Saved data entries:
/-- LNK (Table 16.4). (DEDUCED, log 48) -/
def State.rdLnk (s : State) (off : Nat) : Nat :=
  let k := s.lnk
  match slotOf off 0x100 0x40 2 with
  | some (p, o) =>
    if s.cfg.links ≤ p then 0
    else
      let q := s.lport (2 * p)
      let st := fun (x : SubLink) => x.st.code + 256 * x.peer + 65536 * x.minor + 2 ^ 20 * x.width
      (match o with
       | 0x00 => q.cfg.toNat
       | 0x04 => st (s.sub (2 * p))
       | 0x08 => st (s.sub (2 * p + 1))
       | 0x0C => q.event.toNat
       | 0x10 => q.txCnt.toNat
       | 0x14 => q.rxCnt.toNat
       | 0x18 => q.replayCnt.toNat
       | _ => 0)
  | none =>
    -- LNK_NODE comes from the Almanac: until the Almanac is applied no instance is the master (DEDUCED, log 48).
    let master := fld 15 8 k.node.toNat = s.node ∧ (s.ready ∨ s.alm.phase = .clear)
    if 0x200 ≤ off ∧ off < 0x280 then (k.routes.getD ((off - 0x200) / 4) 0).toNat
    else if 0x300 ≤ off ∧ off < 0x400 then (k.hqb.getD ((off - 0x300) / 4) 0).toNat
    else if 0x400 ≤ off ∧ off < 0x480 then
      (let e := k.cjob.getD ((off - 0x400) / 8) (0, 0); if off % 8 = 0 then e.1.toNat else e.2.toNat)
    else
      match off with
      | 0x00 => 0x0104 + 65536 * s.cfg.links
      | 0x04 => k.node.toNat
      | 0x08 =>
        b2n (master || k.synced) + 2 * b2n master + 256 * narrow 8 (max (-128) (min 127 k.offset)) + 65536 * (if master then 0 else k.hops % 256)
      | 0x0C => k.hqInflight % 256
      | _ => 0

/-- The block's own version of each port group (Table 0.2). -/
def ownVersion (g : Nat) : Nat := [0x0201, 0x0300, 0x0100, 0x0102, 0x0104, 0x0101, 0x0100].getD g 0

/-- ALM (Table 17.6). -/
def State.rdAlm (s : State) (off : Nat) : Nat :=
  let a := s.alm
  match slotOf off 0x40 4 7 with
  | some (g, 0) => ownVersion g + 65536 * a.agreed.getD g 0
  | some _ => 0
  | none =>
    match off with
    | 0x00 => a.st.code + 8 * a.copy + 32 * b2n a.busy + 64 * b2n a.done + 128 * b2n a.overflow
    | 0x04 => a.copyA.1 + 65536 * b2n a.copyA.2
    | 0x08 => a.copyB.1 + 65536 * b2n a.copyB.2
    | 0x0C => a.seq % 2 ^ 32
    | 0x10 => a.mode + 8 * a.nvSpeed + 32 * b2n a.addr4
    | 0x20 => a.srcLo.toNat
    | 0x24 => a.srcHi.toNat
    | 0x28 => a.len
    | 0x30 => a.result
    | _ => 0

/-! ## Partition pages -/

/-- Pending-fault entries of a partition. -/
def State.pendCount (s : State) (p : Nat) : Nat :=
  ((s.cht.stops.flatMap WalkStop.pend).filter (fun x => x.part = p)).length

/-- The PRT page of a partition (Tables 3.7, 8.6, 9.7, 10.9, 12.5). -/
def State.rdPrt (s : State) (p off : Nat) : Nat :=
  let q := s.part p
  let share := fun (l : List Nat) (i : Nat) => l.getD i 0 + 65536 * l.getD (i + 1) 0
  let segs := slotOf off 0x400 16 16
  let rings := slotOf off 0x600 16 8
  let vecs := slotOf off 0x6C0 16 4
  if s.cfg.parts ≤ p then 0
  else if 0x200 ≤ off ∧ off < 0x300 then
    let n := (off - 0x200) / 4
    let h := s.hq p n
    let used := s.grid.jobs.any (fun j => j.part = p && j.hqMask.testBit n && (j.phase = .running || j.phase = .record))
    h.q.length + 64 * b2n used + 256 * (h.gets.length % 256) + 65536 * (h.refused.length % 256)
  else
    match segs, rings, vecs with
    | some (n, o), _, _ =>
      let g := q.segs.getD n Seg.zero
      (match o with
       | 0 => g.baseLo.toNat
       | 4 => g.baseHi.toNat
       | 8 => g.limit.toNat
       | _ => g.attr.toNat)
    | _, some (r, o), _ =>
      let x := s.ring p r
      (match o with
       | 0 => x.baseLo.toNat
       | 4 => x.baseHi.toNat
       | 8 => x.cfg.toNat
       | _ => 0)
    | _, _, some (v, o) => (q.msi.getD v Msi.reset).rd o
    | _, _, _ =>
      match off with
      | 0x00 => b2n q.enable + 256 * q.floor
      | 0x04 => q.cores.toNat
      | 0x08 => q.ssBase + 256 * q.ssUnits
      | 0x0C => b2n q.enable + 2 * b2n (!s.hasJob p) + 4 * b2n q.cfgErr
      | 0x10 => share q.stage 0
      | 0x14 => share q.stage 2
      | 0x18 => share q.share 0
      | 0x1C => share q.share 2
      | 0x20 => q.coreTicks % 2 ^ 32
      | 0x24 => q.ticksLatch.toNat
      | 0x28 => q.missCnt.toNat
      | 0x2C => q.reportSeq.toNat
      | 0x30 => min 65535 q.slow.1 + 65536 * (q.slow.2 % 65536)
      | 0x34 => min (2 ^ 32 - 1) (q.wait.getD 0 0)
      | 0x38 => min (2 ^ 32 - 1) (q.wait.getD 3 0)
      | 0x3C => min (2 ^ 32 - 1) (q.wait.getD 2 0)
      | 0x40 => min (2 ^ 32 - 1) (q.wait.getD 1 0)
      | 0x60 => q.stkeep.toNat
      | 0x300 => q.hqInflight % 256 + 256 * q.hqMax
      | 0x304 => q.hqPut.toNat
      | 0x308 => q.hqGet.toNat
      | 0x500 => q.fringLo.toNat
      | 0x504 => q.fringHi.toNat
      | 0x508 => q.fringCfg.toNat
      | 0x50C => q.fringTail
      | 0x510 => q.fringHead
      | 0x520 => q.faultCnt.toNat
      | 0x524 => q.staleCnt.toNat
      | 0x528 => s.pendCount p % 128 + 128 * b2n (!q.fringWait.isEmpty && ringFull q.fringK q.fringHead q.fringTail)
      | 0x680 => q.cringLo.toNat
      | 0x684 => q.cringHi.toNat
      | 0x688 => q.cringCfg.toNat
      | _ => 0

/-- The control page of a partition (Table 10.8). -/
def State.rdCtl (s : State) (p off : Nat) : Nat :=
  let q := s.part p
  if s.cfg.parts ≤ p then 0
  else
    match slotOf off 0x40 16 8 with
    | some (r, o) =>
      let x := s.ring p r
      (match o with
       | 0 => x.head.toNat
       | 4 => x.tail.toNat
       | 8 =>
         min 15 (s.pendingCount p r) + 16 * b2n x.hot + 32 * b2n x.ahead + 64 * b2n x.retrying + 256 * x.overflows +
           65536 * (if x.hot then x.pinnedGen.toNat else 0)
       | _ => x.stamp.toNat + 65536 * x.gen.toNat)
    | none =>
      match off with
      | 0x08 => q.winStep
      | 0x10 => q.cringHead
      | 0x14 => q.cringTail
      | 0x18 =>
        b2n (s.inScrub p) + 2 * b2n (s.grid.records.any (fun r => r.part = p && r.issued.isNone)) +
          4 * (List.range 8).foldl (fun m r => if (s.ring p r).hot then m + 2 ^ r else m) 0
      | 0x1C => q.winDrops + 65536 * q.bellDrops
      | _ => 0

/-! ## CORE pages -/

/-- A count in a field. -/
def cap (w n : Nat) : Nat := min (2 ^ w - 1) n

/-- Bits of the slots a predicate admits. -/
def slotBits (l : List StrSlot) (p : StrSlot → Bool) : Nat :=
  (List.range 6).foldl (fun m i => if p (l.getD i StrSlot.idle0) then m + 2 ^ i else m) 0

/-- STR_STATUS. -/
def State.strStatus (s : State) (c : Nat) : Nat :=
  let u := (s.core c).str
  let out := s.writesOut c
  slotBits u.slots (fun x => x.st ≠ .idle) + 64 * slotBits u.slots (fun x => x.st = .halted) + 2 ^ 12 * cap 4 (u.queue.length + (u.slots.filter (fun x => x.st ≠ .idle)).length) +
    2 ^ 16 * cap 6 (s.readsOut c) + 2 ^ 22 * cap 5 out

def Task.rd (k : Task) : Nat :=
  k.pc % 2 ^ 18 + 2 ^ 18 * k.st.code + 2 ^ 20 * (if k.st = .waiting then k.wait.code else 0) + 2 ^ 24 * cap 3 k.loops.length

/-- CORE_BAR_STATUS. -/
def Core.barStatus (c : Core) : Nat :=
  let openBars := (c.msg.arr.filter (fun e => Sparse.get 0#16 c.msg.done e.1 ≠ e.2)).length
  let rel := (List.range 4).foldl (fun m t => if (c.tasks.toList.getD t Task.idle0).rels.isEmpty then m else m + 2 ^ t) 0
  c.msg.lastBar % 256 + 256 * cap 8 openBars + 65536 * rel

/-- Half states of buffers 8k to 8k + 7. -/
def StreamUnit.halves (u : StreamUnit) (k : Nat) : Nat :=
  (List.range 8).foldl (fun m j =>
    let b := u.bufs.getD (8 * k + j) Buf.undef
    m + 16 ^ j * (b.h0.st.code + 4 * b.h1.st.code)) 0

/-- The CORE page of an offered logical core. (DESIGN CHOICE, log 9) (DEDUCED, log 47) -/
def State.rdCore (s : State) (n off : Nat) : Nat :=
  let c := s.core n
  let q := c.seq
  let word := fun (base : Nat) => (off - base) / 4
  let phys := (s.grid.remap.getD n ⟨0, 0, 0⟩).phys
  if s.cfg.cores ≤ n then 0
  else if 0x120 ≤ off ∧ off < 0x130 then (c.tasks.toList.getD (word 0x120) Task.idle0).rd
  else if 0x420 ≤ off ∧ off < 0x430 then c.arr.repair.getD (word 0x420) 0
  else if 0x540 ≤ off ∧ off < 0x580 then (c.elm.shReg (word 0x540)).toNat
  else if 0x840 ≤ off ∧ off < 0x8A0 then
    let x := c.str.slots.getD ((off - 0x840) / 16) StrSlot.idle0
    let i := fun (k : Nat) => x.pos5.getD k 0 % 65536
    (match off % 16 with
     | 0 => x.st.code + 4 * (x.idx % 16) + 64 * ((x.descs.length - 1) % 16) + 1024 * b2n x.late
     | 4 => i 0 + 65536 * i 1
     | 8 => i 2 + 65536 * i 3
     | _ => i 4 + 65536 * (x.posIdx % 16))
  else if 0x900 ≤ off ∧ off < 0xA00 then
    let b := c.str.bufs.getD (word 0x900) Buf.undef
    b.h0.gen.toNat + 65536 * b.h1.gen.toNat
  else if 0xA00 ≤ off ∧ off < 0xA20 then c.str.halves (word 0xA00)
  else
    match off with
    | 0x100 => (q.running.getD q.last).val + 4 * b2n (q.started && q.running.isNone) + 8 * b2n q.parked + 16 * b2n q.stop.isSome
    | 0x104 => q.issueCnt.toNat
    | 0x108 => q.stallCnt.toNat
    | 0x10C => q.switchCnt.toNat
    | 0x110 => q.errPc.toNat
    | 0x114 => (c.img.tag.setWidth 32 : Word).toNat
    | 0x118 => ((c.img.tag >>> 32).setWidth 32 : Word).toNat
    | 0x11C => b2n c.img.valid + 2 * b2n c.park.isSome
    | 0x300 => c.fl.toWord.toNat
    | 0x304 => q.seed.toNat
    | 0x400 => c.arr.status.toNat
    | 0x404 => c.arr.cnt.issue.toNat
    | 0x408 => c.arr.cnt.frzBcast.toNat
    | 0x40C => c.arr.cnt.frzFeed.toNat
    | 0x410 => c.arr.cnt.frzDrain.toNat
    | 0x414 => c.arr.cnt.throttle.toNat
    | 0x418 => c.arr.cnt.stkeep.toNat
    | 0x500 => (c.elm.status (c.depth .element)).toNat
    | 0x504 => c.elm.cnt.vec.toNat
    | 0x508 => c.elm.cnt.bubble.toNat
    | 0x50C => c.elm.cnt.hold.toNat
    | 0x510 => c.elm.cnt.stateWait.toNat
    | 0x514 => c.elm.cnt.swapIn.toNat
    | 0x518 => c.elm.loaded.toNat
    | 0x600 => c.cnv.status.toNat
    | 0x604 => b2n c.cnv.degen
    | 0x608 => c.cnv.vecCnt.toNat
    | 0x60C => c.cnv.readCnt.toNat
    | 0x610 => c.cnv.waitCnt.toNat
    | 0x700 => cap 5 c.msg.entries.length + 256 * cap 5 c.msg.pool + 65536 * cap 6 c.msg.reqList.length
    | 0x704 => c.msg.sendCnt.toNat
    | 0x708 => c.msg.recvCnt.toNat
    | 0x70C => q.wptWait.toNat
    | 0x710 => c.barStatus
    | 0x800 => s.strStatus n
    | 0x804 => c.str.rdKib.toNat
    | 0x808 => c.str.wrKib.toNat
    | 0x80C => c.str.late.toNat
    | 0x810 => c.str.fault.toNat
    | 0x814 => c.str.sealChunk.toNat
    | 0xB00 => c.mmu.missCnt.toNat
    | 0xC00 =>
      let k := s.pwr.cores.getD n PwrCore.reset
      c.arr.limit % 128 + 256 * k.div + 2 ^ 13 * s.ecoDiv n + 2 ^ 24 * (if 2 ≤ s.cfg.index then k.slack else 0)
    | 0xC04 =>
      let k := s.pwr.cores.getD n PwrCore.reset
      -- The marker is CSR 0x030 itself, which the end of a phase instance does not change (DEDUCED, log 47).
      c.seq.phase.toNat + 65536 * b2n k.granted
    | 0xD00 =>
      (match s.flt.spareBank.getD phys none with
       | some b => b % 64 + 64
       | none => 0) +
        256 * min 255 (((s.flt.trans.filter (fun e => (e.1.kind = 0 ∨ 2 ≤ e.1.kind ∧ e.1.kind ≤ 4) ∧ e.1.idx = phys)).map Prod.snd).foldl
          max 0)
    | _ => 0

Brief: An exact copy of the lines above, from the one containing "0x608 => c.cnv.vecCnt.toNat" through the one containing "0x804 => c.str.rdKib.toNat", is the whole of the answer.

Response for this exercise:
    | 0x608 => c.cnv.vecCnt.toNat
    | 0x60C => c.cnv.readCnt.toNat
    | 0x610 => c.cnv.waitCnt.toNat
    | 0x700 => cap 5 c.msg.entries.length + 256 * cap 5 c.msg.pool + 65536 * cap 6 c.msg.reqList.length
    | 0x704 => c.msg.sendCnt.toNat
    | 0x708 => c.msg.recvCnt.toNat
    | 0x70C => q.wptWait.toNat
    | 0x710 => c.barStatus
    | 0x800 => s.strStatus n
    | 0x804 => c.str.rdKib.toNat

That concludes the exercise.